Populists in Government

Populist parties in government show high levels of resilience despite their policy failures. The inevitable reality check and the lack of success in implementing proposed policies does not seem to harm populist parties electorally. In our paper Populists in Government: Voter Defection and Party Resilience published in the Journal of Representation in January 2020, we examine the case of crisis-ridden Greece. To be more precise, we study under which conditions former voters for the populist government continue their electoral support despite policy failures. To that end, we analyze data collected immediately after the Greek federal elections held in September 2015.

Populistische Parteien in der Regierung zeigen trotz ihres politischen Versagens ein hohes Maß an Widerstandsfähigkeit. Die unvermeidliche Realitätsprüfung und der mangelnde Erfolg bei der Umsetzung der vorgeschlagenen Politik scheinen den populistischen Parteien bei den Wahlen nicht zu schaden. In unserem Paper Populists in Government: Voter Defection and Party Resilience, das im Januar 2020 im Journal of Representation veröffentlicht wurde, untersuchen wir den Fall des krisengeschüttelten Griechenlands. Genauer gesagt untersuchen wir, unter welchen Bedingungen ehemalige Wähler*innen bei den Wahlen ihre Unterstützung für die populistische Regierung trotz politischer Misserfolge fortsetzen. Zu diesem Zweck analysieren wir Daten, die unmittelbar nach den griechischen Parlamentswahlen vom September 2015 erhoben wurden.

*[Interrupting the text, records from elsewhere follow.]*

-- ==== Sys2Proof/Laws/Lanes.lean ====
section
/-! SUPPORT. What a lane's stop, a retirement, an edge and a confirmation come to, where nothing else is due. -/

namespace Sys2Proof.Machine

open Sys2Proof.Safety

/-! ## Agreement of notes -/

/-- What is reported depends on the link and the report-loss flag alone. -/
theorem report_congr {s u : State} (h : s.link = u.link) (h2 : s.loss = u.loss) (ts) :
   (s.report ts).link = (u.report ts).link ∧ (s.report ts).loss = (u.report ts).loss := by
  simp only [State.report, reportRoom_congr h]
  split <;> simp [h, h2]

/-- A note is reported alike by states that agree on the link, the flag, the node and the tables. -/
theorem emit_congr {s u : State} (h : s.link = u.link) (h2 : s.loss = u.loss) (h3 : s.node = u.node) (h4 : s.setup = u.setup) (n) :
   (s.emit n).link = (u.emit n).link ∧ (s.emit n).loss = (u.emit n).loss := by
  simp only [State.emit, State.noteTelegram, reportNode_congr h4, nodeByte_congr h3, h3]
  split
  · exact ⟨h, h2⟩
  · exact report_congr h h2 _

/-- What notes add depends on the same. -/
theorem emits_congr (l : List Note) {s u : State} (h : s.link = u.link) (h2 : s.loss = u.loss) (h3 : s.node = u.node) (h4 : s.setup = u.setup) :
   (l.foldl State.emit s).link = (l.foldl State.emit u).link ∧ (l.foldl State.emit s).loss = (l.foldl State.emit u).loss := by
  induction l generalizing s u with
  | nil => exact ⟨h, h2⟩
  | cons a l ih =>
    have := emit_congr h h2 h3 h4 a
    exact ih this.1 this.2 (by simpa) (by simpa)

/-- A note of a lost entry, by the entry. -/
theorem lostNote_eq (s : State) (k : Lane) (c e) : s.lostNote k c e = (match e with
      | .announce a i stamp => Note.lost (byteOf k) c .announce (some (byteOf a)) (some i) stamp s.position
      | .separator stamp => Note.lost (byteOf k) c .separator none none stamp s.position) := by cases e <;> rfl

/-- The entries lost are noted one by one. -/
theorem emitLosts_eq (k : Lane) (c : LostCause) (l : List QueueEntry) (s : State) : l.foldl (State.emitLost k c) s = (l.map (s.lostNote k c)).foldl State.emit s := by
  have : ∀ (u : State), u.position = s.position → l.foldl (State.emitLost k c) u = (l.map (s.lostNote k c)).foldl State.emit u := by
    induction l with
    | nil => intro u _; rfl
    | cons a l ih =>
      intro u hu
      have e : State.emitLost k c u a = u.emit (s.lostNote k c a) := by
        simp only [State.emitLost, lostNote_eq, hu]
      simp only [List.foldl_cons, List.map_cons, e]
      exact ih _ (by simp [State.position]; simpa [State.position] using hu)
  exact this s rfl

/-! ## The lane-stop conversion (R51, R52) -/

/-- Agreement on what the conversion reads and writes. -/
def Agree (s u : State) : Prop := s.track = u.track ∧ s.sched = u.sched ∧ s.position = u.position ∧ s.setup = u.setup

theorem bookDiverter_agree {s u : State} (h : Agree s u) (k t kd p) : Agree (s.bookDiverter k t kd p) (u.bookDiverter k t kd p) := by
  obtain ⟨h1, h2, h3, h4⟩ := h
  have hm := map_congr h4
  have hp := h3
  simp only [State.bookDiverter, hm, Fin.getElem_fin]
  cases hd : u.map.diverters[k.1].output <;> simp [Agree, State.insertEntry, State.setEntries, h1, h2, hp, h4] <;> exact h3

theorem setRecord_agree {s u : State} (h : Agree s u) (t r) : Agree (s.setRecord t r) (u.setRecord t r) := by
  obtain ⟨h1, h2, h3, h4⟩ := h
  simp [Agree, h1, h2, h4]; exact h3

theorem convertOne_agree {s u : State} (h : Agree s u) (k t) : Agree (State.convertOne k s t) (State.convertOne k u t) := by
  have h' := h
  obtain ⟨h1, h2, h3, h4⟩ := h
  have hm := map_congr h4
  have hp := h3
  simp only [State.convertOne, record_congr h1]
  split
  · exact h'
  · rename_i r hr
    have e : s.convertible k r = u.convertible k r := by simp [State.convertible, hp, State.openAt, hm]
    rw [e]
    split
    · simp only [State.convertRecord]
      have e2 : s.openAt k r.headRef = u.openAt k r.headRef := by simp [State.openAt, hm]
      rw [e2]
      have b : Agree ((s.cancelFolds t).setRecord t { r with steps := cancelPending r.steps, reason := some .laneStopped })
         ((u.cancelFolds t).setRecord t { r with steps := cancelPending r.steps, reason := some .laneStopped }) := by
        simp [Agree, State.cancelFolds, State.setEntries, h1, h2, h4]; exact h3
      cases hn : r.curLen with
      | none => rw [hn] at b; exact bookDiverter_agree b ..
      | some n =>
        rw [hn] at b
        have b2 := bookDiverter_agree b k t .divertOpen (u.openAt k r.headRef)
        have hc : ∀ p, s.closeAt k p = u.closeAt k p := by intro p; simp [State.closeAt, hm]
        simp only [hc]
        apply bookDiverter_agree
        exact setRecord_agree b2 ..
    · exact h'

/-- The conversion makes the same table and schedule of states that agree on what it reads. -/
theorem convertLane_agree {s u : State} (h : Agree s u) (k) : Agree (s.convertLane k) (u.convertLane k) := by
  simp only [State.convertLane, h.1]
  generalize u.track.order = l
  induction l generalizing s u with
  | nil => exact h
  | cons a l ih => exact ih (convertOne_agree h k a)

theorem convertOne_track (k : Lane) (s : State) (t : Tag) : (State.convertOne k s t).track.order = s.track.order ∧ (State.convertOne k s t).track.counters = s.track.counters := by
  simp only [State.convertOne, State.convertRecord]
  repeat' split
  all_goals simp

/-- The conversion leaves the entry order and the lane counters. -/
theorem convertLane_track (k : Lane) (s : State) : (s.convertLane k).track.order = s.track.order ∧ (s.convertLane k).track.counters = s.track.counters := by
  unfold State.convertLane
  exact ⟨foldl_keeps (fun s => s.track.order) _ (fun s a => (convertOne_track k s a).1) _ _, foldl_keeps (fun s => s.track.counters) _ (fun s a => (convertOne_track k s a).2) _ _⟩

theorem convertOne_back (k : Lane) (s : State) (x : Tag) (t : Tag) (r' : ItemRecord) (h : (State.convertOne k s x).record t = some r') :
   ∃ r, s.record t = some r ∧ r'.lane = r.lane ∧ r'.expected = r.expected ∧ (r'.state = .toStack → r.state = .toStack) := by
  unfold State.convertOne at h
  split at h
  · exact ⟨r', h, by simp⟩
  · rename_i r hr
    split at h
    · rename_i hc
      have : ∃ y : ItemRecord, (s.convertRecord k x r).record t = (if x = t then some y else s.record t) ∧ y.lane = r.lane ∧ y.expected = r.expected ∧ (y.state = .toStack → r.state = .toStack) := by
        simp only [State.convertRecord]
        split
        · refine ⟨{ r with steps := cancelPending r.steps, reason := some .laneStopped }, ?_, rfl, rfl, id⟩
          simp only [State.record, bookDiverter_frame]
          simp [State.setRecord, State.setTrack, getElem_upd, Fin.ext_iff]
        · refine ⟨{ r with steps := cancelPending r.steps, reason := some .laneStopped, state := .diverting }, ?_, rfl, rfl, by simp⟩
          simp only [State.record, bookDiverter_frame]
          simp [State.setRecord, State.setTrack, getElem_upd, Fin.ext_iff]
          split <;> simp_all [getElem_upd]
      obtain ⟨y, h1, h2, h3, h4⟩ := this
      rw [h1] at h
      split at h
      · rename_i e; subst e; simp at h; subst h; exact ⟨r, hr, h2, h3, h4⟩
      · exact ⟨r', h, rfl, rfl, id⟩
    · exact ⟨r', h, by simp⟩

/-- Where a converted record comes from. -/
theorem convertLane_back (k : Lane) (s : State) (t : Tag) (r' : ItemRecord) (h : (s.convertLane k).record t = some r') :
   ∃ r, s.record t = some r ∧ r'.lane = r.lane ∧ r'.expected = r.expected ∧ (r'.state = .toStack → r.state = .toStack) := by
  unfold State.convertLane at h
  generalize s.track.order = l at h
  induction l generalizing s with
  | nil => exact ⟨r', h, rfl, rfl, id⟩
  | cons a l ih =>
    obtain ⟨r, h1, h2, h3, h4⟩ := ih _ h
    obtain ⟨q, g1, g2, g3, g4⟩ := convertOne_back k s a t r h1
    exact ⟨q, g1, h2.trans g2, h3.trans g3, fun x => g4 (h4 x)⟩

/-- The conversion makes no record overdue. -/
theorem NoneOverdue_convert {s : State} {k j : Lane} (h : NoneOverdue s k) : NoneOverdue (s.convertLane j) k := by
  intro t r hr hl hs p hp
  obtain ⟨q, g1, g2, g3, g4⟩ := convertLane_back j s t r hr
  have hpos : (s.convertLane j).position = s.position := by simp [State.position]
  rw [hpos]
  refine h t q g1 (g2 ▸ hl) (g4 hs) p ?_
  rw [jamPosition_congr (u := s) (by simp)] at hp
  simpa [State.jamPosition, g3] using hp

theorem NoneOverdue_agree {s u : State} (h : Agree s u) (k) : NoneOverdue s k ↔ NoneOverdue u k := by
  obtain ⟨h1, h2, h3, h4⟩ := h
  have hp := h3
  unfold NoneOverdue
  simp [record_congr h1, jamPosition_congr h4, hp]

theorem stop_eq (st : Stacker) : st.stop = stopped st := by
  unfold Stacker.stop stopped; cases st; dsimp only; split <;> simp_all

DOI: 10.34879/gesisblog.2020.13


What we did

The lack of government responsiveness to their voters and the failure to deliver the promised electoral policies can electorally harm political parties. Against this assumption, electoral results from Greece from the year 2015 show that despite policy failures, the pronounced voter defection did not take place as over 68% of former SYRIZA voters continued to electorally support the populist government. Therefore, we ask ourselves the question when and why populist voters might stop their electoral support and what keeps voters with the populist government. To that end, we analyze data collected immediately after the Greek federal elections held in September 2015.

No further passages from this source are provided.